# Anodizing, and radiator modding for a Bgears b-envi



## PartyLikeARockStar (Jul 17, 2008)

I got one of the bgears b-envi from Micro Center in Rockville(a stone's throw from Wash, D.C.), and it looks great! I am prototyping it for use in some of the cases my new company wants to use to make some LAN gaming boxes and HTPCs.







I want advice/opinions on 2 things:

What do you think it would look like prepping the mobo tray and alum chassis like this to aviod painting headaches and also roll out finished cases/systems sooner (props to overclock3d.net! http://www.overclock3d.net/articles.php?type=3&id=43&page=1&desc=customise_your_case_with_annodising)

Also I need to somehow fit in a massive 240mm Swiftech rad in here,






 and modding the front is not an option, as it has a sexy touch-senstive power/reset setup that I want to keep.


----------



## calvary1980 (Jul 17, 2008)

> What do you think it would look like prepping the mobo tray and alum chassis like this to aviod painting headaches and also roll out finished cases/systems sooner (props to overclock3d.net! http://www.overclock3d.net/articles....ith_annodising)



?

you wont fit a radiator of that size inside that case, try a MCR120. 

something like this but you will lose your exhaust fan unless you mount up top.

- Christine


----------



## PartyLikeARockStar (Jul 18, 2008)

calvary1980 said:


> you wont fit a radiator of that size inside that case, try a MCR120.
> 
> something like this but you will lose your exhaust fan unless you mount up top.
> 
> - Christine




Christine, I am hoping in a modder's forum, that we can have a better response than that 
I've googled and found a 220 mounted on a Thermaltake Lanbox Lite, and this is slightly bigger than that IIRC. It might be time for some hot Dremel lovin'.
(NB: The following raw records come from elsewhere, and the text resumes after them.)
-- ==== Sys2Proof/Syntax.lean ====
section
/-! DEFINITION. The operations and events of spec/opcode_table.json, one constructor a row. A field has the width and the name that the row's encoding gives it. The rows BLEND and BRET name a bank 0-5 and have one constructor a bank: the compiler admits at most 244 constructors with fields (log 13). An event has no field: what it acts on stands in State.arg (log 13). -/

namespace Sys2Proof
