/-- Slot C, opcode 0x34 (02 Table 2-9). -/
def rawC34 (w : Nat) : Except DecodeError Instr :=
  if fld w 0 10 = 0 then .ok (.trap (fbv 16 10 w)) else
  if fld w 0 26 = 1 then .ok (.rte) else
  if fld w 0 26 = 2 then .ok (.halt) else
  .error .unassignedFields

/-- Slot C, opcode 0x35 (02 Table 2-9). -/
def rawC35 (w : Nat) : Except DecodeError Instr :=
  if fld w 0 16 = 0 then .ok (.scan (fbv 5 21 w) (fbv 5 16 w)) else
  if fld w 0 11 = 1 then .ok (.cmap (fbv 5 21 w) (fbv 5 16 w) (fbv 5 11 w)) else
  .error .unassignedFields

/-- Slot C, opcode 0x36 (02 Table 2-9). -/
def rawC36 (w : Nat) : Except DecodeError Instr :=
  if fld w 24 2 = 0 ∧ fld w 0 20 = 0 then .ok (.pmonStart (fbv 4 20 w)) else
  if fld w 24 2 = 1 ∧ fld w 0 20 = 0 then .ok (.pmonStop (fbv 4 20 w)) else
  if fld w 24 2 = 2 ∧ fld w 0 20 = 0 then .ok (.pmonClr (fbv 4 20 w)) else
  if fld w 24 2 = 3 ∧ fld w 0 20 = 0 then .ok (.pmonClrstart (fbv 4 20 w)) else
  .error .unassignedFields

/-- Slot C, opcode 0x37 (02 Table 2-9). -/
def rawC37 (w : Nat) : Except DecodeError Instr :=
  if fld w 0 16 = 0 then .ok (.diagInjFlip (fbv 5 21 w) (fbv 5 16 w)) else
  if fld w 0 16 = 8192 then .ok (.diagInjCerr (fbv 5 21 w) (fbv 5 16 w)) else
  if fld w 0 16 = 16384 then .ok (.diagInjPoison (fbv 5 21 w) (fbv 5 16 w)) else
  if fld w 0 16 = 24576 then .ok (.diagInjTpoison (fbv 5 21 w) (fbv 5 16 w)) else
  if fld w 0 16 = 32768 then .ok (.diagInjStrike (fbv 5 21 w) (fbv 5 16 w)) else
  .error .unassignedFields

/-- Slot C, opcode 0x3D (02 Table 2-9). -/
def rawC3D (w : Nat) : Except DecodeError Instr :=
  .ok (.hrep (fbv 10 16 w) (fbv 4 12 w) (fbv 4 8 w) (fbv 4 4 w) (fbv 4 0 w))

/-- Slot V, opcode 0x01 (02 Table 2-10). -/
def rawV01 (w : Nat) : Except DecodeError Instr :=
  .ok (.vadd (fbv 6 19 w) (fbv 6 13 w) (fbv 6 7 w) (fbv 2 5 w) (fbv 3 2 w) (fbv 2 0 w))

/-- Slot V, opcode 0x02 (02 Table 2-10). -/
def rawV02 (w : Nat) : Except DecodeError Instr :=
  .ok (.vsub (fbv 6 19 w) (fbv 6 13 w) (fbv 6 7 w) (fbv 2 5 w) (fbv 3 2 w) (fbv 2 0 w))

/-- Slot V, opcode 0x03 (02 Table 2-10). -/
def rawV03 (w : Nat) : Except DecodeError Instr :=
  .ok (.vmul (fbv 6 19 w) (fbv 6 13 w) (fbv 6 7 w) (fbv 2 5 w) (fbv 3 2 w) (fbv 2 0 w))

/-- Slot V, opcode 0x04 (02 Table 2-10). -/
def rawV04 (w : Nat) : Except DecodeError Instr :=
  .ok (.vfma (fbv 6 19 w) (fbv 6 13 w) (fbv 6 7 w) (fbv 2 5 w) (fbv 3 2 w) (fbv 2 0 w))

/-- Slot V, opcode 0x05 (02 Table 2-10). -/
def rawV05 (w : Nat) : Except DecodeError Instr :=
  .ok (.vfms (fbv 6 19 w) (fbv 6 13 w) (fbv 6 7 w) (fbv 2 5 w) (fbv 3 2 w) (fbv 2 0 w))

/-- Slot V, opcode 0x06 (02 Table 2-10). -/
def rawV06 (w : Nat) : Except DecodeError Instr :=
  .ok (.vfnma (fbv 6 19 w) (fbv 6 13 w) (fbv 6 7 w) (fbv 2 5 w) (fbv 3 2 w) (fbv 2 0 w))

/-- Slot V, opcode 0x07 (02 Table 2-10). -/
def rawV07 (w : Nat) : Except DecodeError Instr :=
  .ok (.vdiv (fbv 6 19 w) (fbv 6 13 w) (fbv 6 7 w) (fbv 2 5 w) (fbv 3 2 w) (fbv 2 0 w))

/-- Slot V, opcode 0x08 (02 Table 2-10). -/
def rawV08 (w : Nat) : Except DecodeError Instr :=
  if fld w 7 6 = 0 then .ok (.vsqrt (fbv 6 19 w) (fbv 6 13 w) (fbv 2 5 w) (fbv 3 2 w) (fbv 2 0 w)) else
  .error .unassignedFields

/-- Slot V, opcode 0x09 (02 Table 2-10). -/
def rawV09 (w : Nat) : Except DecodeError Instr :=
  if fld w 7 6 = 0 then .ok (.vrcp (fbv 6 19 w) (fbv 6 13 w) (fbv 2 5 w) (fbv 3 2 w) (fbv 2 0 w)) else
  .error .unassignedFields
 I don't need the 2nd HD bay, and also won't be using the 2.5" removable, so I can cut those out if need be. Also the support bars on each side are a PERFECT 12" for cathodes! Hope to report soon with some progress, also can a mod move this over to worklogs once I get some pics posted? Thanks!


----------



## calvary1980 (Jul 20, 2008)

yeah ON the case. you said in the case,  you also specified it was probable you were making more than 1 unit. maybe it would look presentable if you made a matching housing to shroud the radiator in on top, I chose the 5.25 because the Swiftech Micro Res fits i'm not sure if it will fit in the hard drive rack.
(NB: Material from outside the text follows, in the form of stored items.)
-- ==== Sys2Proof/Machine/State.lean ====
section
/-! DEFINITION. The state of the 5120 as plain data: the context of a bead (one per context bank), the sequencer of a bank, the operations that engines have in hand, memory, the registers and engines of the core, and the hub. A default value is the value at package reset; where the manual gives none, log 2 names it. -/

namespace Sys2Proof.Machine

/-- Reasons the machine stops. No operation and no event raises one. -/
inductive Fault where
  /-- Raised by `step` alone, when sr.cycle would wrap; R126 says that it never does in service. Safe. -/
  | clockExhausted
  deriving DecidableEq, Repr

/-- Instructions without a meaning. -/
inductive Refusal where
  /-- Raised by an arm of `exec` that has no meaning yet; none is left. Safe. -/
  | notModelled (mnemonic : String)
  deriving DecidableEq, Repr

/-- Memory paths (10 R309). -/
inductive Path where
  | l | p | k | m | a | x
  deriving DecidableEq, Repr

/-- Outstanding-operation counters (10 R319); some operations count in none. -/
inductive Ctr where
  | ld | st | cp | tl | none
  deriving DecidableEq, Repr

/-- A port parameter set as `pcfg` stores it (08 R254, R255). -/
structure PSet where
  /-- the 64-byte record of Table 8-9 -/
  record : BitVec 512 := 0
  /-- obj of the handle -/
  obj : BitVec 23 := 0
  /-- vector size in bytes; 0 when `pcfg` has never written the set -/
  size : Nat := 0
  deriving DecidableEq, Repr

/-- A bound operand port (08 R258, R260). -/
structure Port where
  set : PSet
  /-- vectors taken or pushed so far -/
  pos : Nat
  /-- format register of the base's strip sampled at `pgo` -/
  cf : DWord
  deriving DecidableEq, Repr

/-- The weight stream (09 R284, R285). -/
structure Stream where
  handle : QWord
  /-- object offset of the first byte, and length -/
  off : Nat
  len : Nat
  rows : Nat
  fmt : BitVec 8
  /-- row length R -/
  width : Nat
  /-- rows taken so far -/
  pos : Nat
  /-- cycle in which its first byte arrives, and the bytes that follow in a core cycle -/
  since : Nat := 0
  rate : Nat := 512
  deriving DecidableEq, Repr

/-- The architectural context of a bead (11 R351; 02 Table 1-10). -/
structure Ctx where
  /-- address of the next bundle to issue (02 R37) -/
  pc : DWord := 0
  /-- privilege level: true is system (12 R371); log 4 -/
  sys : Bool := true
  x : Vector DWord 32 := Vector.replicate 32 0
  k : Vector Bool 8 := Vector.replicate 8 false
  v : Vector VWord 48 := Vector.replicate 48 0
  vm : Vector (BitVec 128) 8 := Vector.replicate 8 0
  m : Vector QWord 8 := Vector.replicate 8 0
  pv : Vector (BitVec 1024) 4 := Vector.replicate 4 0
  g : Vector DWord 4 := Vector.replicate 4 0
  a : Vector DWord 16 := Vector.replicate 16 0
  h : Vector QWord 16 := Vector.replicate 16 0
  ps : Vector PSet 8 := Vector.replicate 8 {}
  port : Vector (Option Port) 8 := Vector.replicate 8 none
  /-- pattern banks 0 and 1 (05 R163), and which is active -/
  pat0 : Vector (BitVec 1024) 64 := Vector.replicate 64 0
  pat1 : Vector (BitVec 1024) 64 := Vector.replicate 64 0
  patActive : Bool := false
  fpcr : DWord := 0
  fpsr : DWord := 0
  cf : Vector DWord 16 := Vector.replicate 16 0
  cause : DWord := 0
  epc : DWord := 0
  einfo : DWord := 0
  tbase : DWord := 0
  repc : DWord := 0
  slip : DWord := 0
  enpc : DWord := 0
  cbmap : DWord := 0xFEDCBA9876543210
  seg : DWord := 0
  /-- sr.bead: bytes 8-15 of the record (11 Table 11-8) -/
  bead : DWord := 0
  /-- sr.ctx.preempt and sr.ctx.since (11 Table 11-5) -/
  preempt : BitVec 8 := 0
  since : BitVec 48 := 0
  /-- bytes 16-23 of the bead's record (11 Table 11-1) -/
  home : DWord := 0
  /-- queue index of the bead in its strand (11 R340) -/
  index : BitVec 32 := 0
  /-- strip count s (02 R70) -/
  strips : Nat := 0
  /-- the tower allotment as at bead start (11 R336) -/
  allot15 : QWord := 0
  /-- sticky fields of the transfer status word (09 Table 9-7) -/
  xstat : DWord := 0
  /-- lending state: bit b is 1 while bank b belongs to slot M (05 R139, 06 R197) -/
  lent : BitVec 6 := 0
  wstr : Option Stream := none
  /-- numbers of the registers in the operand latches: destination, a, b (05 R133) -/
  latch : Vector (Option (BitVec 6)) 3 := Vector.replicate 3 none
  /-- write windows of the open segment (11 R356) -/
  windows : List QWord := []
  deriving DecidableEq, Repr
I also had this idea. well I stole it from Koolance lol *drum roll*






*the bitch box* 

which is essentially everything internal, external. you can create this using aluminum sheets, stick a LED therm in the front, fill cap on the top side of res compartment, holes for ventilation in radiator compartment, one line hole through all 3 compartments with rubber trim for tubing and wiring, one hole on the bottom and top of chassis. even put some industrial rubber feet on it, paint it black. pretty simple

- Christine


----------



## erocker (Jul 20, 2008)

I don't know if you want to cut the case on top to mount anything.  You may run into issues with the DVD drive and the rear fan.  You could use a couple radboxes for the top.  Personally, I would try to think of a way to split the side window and mount it on it's side, using the fans as an exhaust for the case and an intake for the radiator.


----------



## commandercup (Jul 20, 2008)

if you want to save space, you could get the MCR 220 with the reservoir integrated? then you can just mount that one piece and a apogee drive kit... or a small pump and a waterblock.


----------